I know, I know. It's been nearly a week, and I've written nothing. It's been a rough week for me. I'll take a bunch of time tomorrow to do site maintenance and write up something good. I think I'll give you that blog about search engine phrases I promised you a while back. I've been getting some interesting hits via Google, and I'm extremely proud to say that the words "John Edward fraud" are the top phrase that leads people from Google's search engine to me. I hope they also click on my links for proof of his Fraudwardness.

Hm. I'm starting to think that bashing Edward isn't as much fun as it was in the beginning. Maybe I'm doing it too often.

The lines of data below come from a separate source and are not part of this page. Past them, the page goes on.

-- ==== Sys2Proof/Decode.lean ====
section
/-! DEFINITION. From a selector to an operation and back (`30_encoding.md` R102 to R108). Decoding is total and
rejects by name; the encoder writes the selector of each operation with every ignored bit 0. -/

namespace Sys2Proof

/-- Why a selector picks no operation. -/
inductive DecodeError where
  /-- PHASE is IDLE, DONE or ERROR: no micro-operation is enabled (R103, R121). -/
  | noMicroOperation
  /-- PHASE is 9 to 15, reserved (R108). -/
  | reservedPhase
  /-- The command word has `op = 11`, reserved (R105, R108). -/
  | reservedCommand
  /-- The reset input is low. -/
  | resetNotAsserted
deriving DecidableEq, Repr

/-- The SEQ table (R103): bits 4 to 1 are PHASE, bit 0 is ATEND, which DIM ignores. -/
def decodeSeq (w : SeqWord) : Except DecodeError Instr :=
  let phase := w.extractLsb' 1 4
  let atEnd := w.getLsbD 0
  match phase.toNat, atEnd with
  | 1, false => .ok .packBit
  | 1, true => .ok .packEnd
  | 2, false => .ok .encSym
  | 2, true => .ok .encEnd
  | 3, _ => .ok .layDim
  | 4, false => .ok .layCell
  | 4, true => .ok .layEnd
  | 5, false => .ok .serHdr
  | 5, true => .ok .serHend
  | 6, false => .ok .serPix
  | 6, true => .ok .serEnd
  | 0, _ | 7, _ | 8, _ => .error .noMicroOperation
  | _, _ => .error .reservedPhase

/-- The CMD table (R105): bits 9 to 8 are `op`; bits 7 to 0 are LOAD's byte and are ignored by NOP and START. -/
def decodeCmd (w : CmdWord) : Except DecodeError Instr :=
  match (w.extractLsb' 8 2).toNat with
  | 0 => .ok .nop
  | 1 => .ok (.load (w.extractLsb' 0 8))
  | 2 => .ok .start
  | _ => .error .reservedCommand

/-- The decoder, total on every selector. Every number of format RD is a status read (R106); the reserved numbers
are ill-formed operands, which the read itself refuses (R207, log 17). -/
def decode : Selector → Except DecodeError Instr
  | .seq w => decodeSeq w
  | .cmd w => decodeCmd w
  | .rd r => .ok (.rd r)
  | .rst w => if w = 1 then .ok .rst else .error .resetNotAsserted

/-- A sequencer selector from its two fields (R102). -/
def seqWord (phase : PhaseCode) (atEnd : Bool) : SeqWord := phase ++ BitVec.ofBool atEnd

/-- A command word from its two fields (R104). -/
def cmdWord (op : BitVec 2) (d : Byte) : CmdWord := op ++ d

/-- The selector of an operation, its ignored bits 0 (R103, R105, R106, R101). -/
def encode : Instr → Selector
  | .packBit => .seq (seqWord 1 false)
  | .packEnd => .seq (seqWord 1 true)
  | .encSym => .seq (seqWord 2 false)
  | .encEnd => .seq (seqWord 2 true)
  | .layDim => .seq (seqWord 3 false)
  | .layCell => .seq (seqWord 4 false)
  | .layEnd => .seq (seqWord 4 true)
  | .serHdr => .seq (seqWord 5 false)
  | .serHend => .seq (seqWord 5 true)
  | .serPix => .seq (seqWord 6 false)
  | .serEnd => .seq (seqWord 6 true)
  | .nop => .cmd (cmdWord 0 0)
  | .load d => .cmd (cmdWord 1 d)
  | .start => .cmd (cmdWord 2 0)
  | .rd r => .rd r
  | .rst => .rst 1

/-- A selector with its ignored bits cleared: ATEND in DIM (R102), the data byte of NOP and of START (R105). -/
def Selector.canonical : Selector → Selector
  | .seq w => if w.extractLsb' 1 4 = 3 then .seq (seqWord 3 false) else .seq w
  | .cmd w =>
    if w.extractLsb' 8 2 = 0 ∨ w.extractLsb' 8 2 = 2 then .cmd (cmdWord (w.extractLsb' 8 2) 0) else .cmd w
  | .rd r => .rd r
  | .rst w => .rst w

/-- Whether a sequencer selector picks a micro-operation (R103). -/
def seqPicks (w : SeqWord) : Bool :=
  match decodeSeq w with
  | .ok _ => true
  | .error _ => false

/-- The selector that a word of the opcode table stands for, given how many bits the table gives its row. The formats
have widths 5, 10, 4 and 1 (R109), and a width alone picks the format where it is one of these. In whole bytes a
command word is 16 bits and the other three formats share 8; among those a word is a sequencer selector where R103
gives it a micro-operation, then the reset input, then a register number (log 12). -/
def tableSelector (nbits w : Nat) : Option Selector :=
  if nbits = 16 ∨ nbits = 10 then
    if w < 1024 then some (.cmd (BitVec.ofNat 10 w)) else none
  else if nbits = 5 then
    if w < 32 then some (.seq (BitVec.ofNat 5 w)) else none
  else if nbits = 4 then
    if w < 16 then some (.rd (BitVec.ofNat 4 w)) else none
  else if nbits = 1 then
    if w < 2 then some (.rst (BitVec.ofNat 1 w)) else none
  else if nbits = 8 then
    if w < 32 ∧ seqPicks (BitVec.ofNat 5 w) = true then some (.seq (BitVec.ofNat 5 w))
    else if w = 1 then some (.rst 1)
    else if w < 16 then some (.rd (BitVec.ofNat 4 w))
    else none
  else none

/-- The operation the decoder reads from a row of the opcode table whose bits are `w`. -/
def decodeTableWord (nbits w : Nat) : Option Instr :=
  match tableSelector nbits w with
  | some sel => (decode sel).toOption
  | none => none

end Sys2Proof
end

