-- ==== Sys2Proof/Machine/ParityEncoder.lean ====
section
/-! DEFINITION. Stage ENCODE: ENC.SYM and ENC.END (`42_parity_encoder.md`). -/

namespace Sys2Proof.Machine

/-- ENC.SYM (R156): one draw, asked for with the constant bounds 1 and 254 (R107, R209), and
`INT[IDX]` becomes the draw adjusted to the parity of `BITS[IDX]`. -/
def execEncSym (s : State) : Result :=
  draw Config.drawLo Config.drawHi s fun c t =>
    memRead .bits t.bits t.idx fun b =>
      memWrite .int t.cfg.intCap t.int t.idx (symbol b c) fun m =>
        .next { t with int := m, nint := t.idx + 1, idx := t.idx + 1 }

/-- ENC.END (R157). -/
def execEncEnd (s : State) : Result := .next (s.goto phDim)

end Sys2Proof.Machine
end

If people read my blog and then determine for themselves that he's a joke, I call it a job well done.

Regarding Gracie

To update the blog from last week, Gracie's just fine after getting her latest steroid shot, and yes, I did wind up getting very little sleep Sunday night due to waking up every hour or two to check that she was still breathing. And Roxy is extremely happy his family is back home. And so am I. He practically stopped eating his cat food the last couple of days, but this afternoon I saw him sitting under a tree, eating something. When I went to investigate, I discovered that he was eating a mouse. A dead one. That he had obviously captured and killed. It was truly disgusting. I was truly sorry I saw it. But it did make me realize that Roxy will never starve. He may be fourteen and nothing but skin and bones, but he can still hunt with the best of 'em, apparently.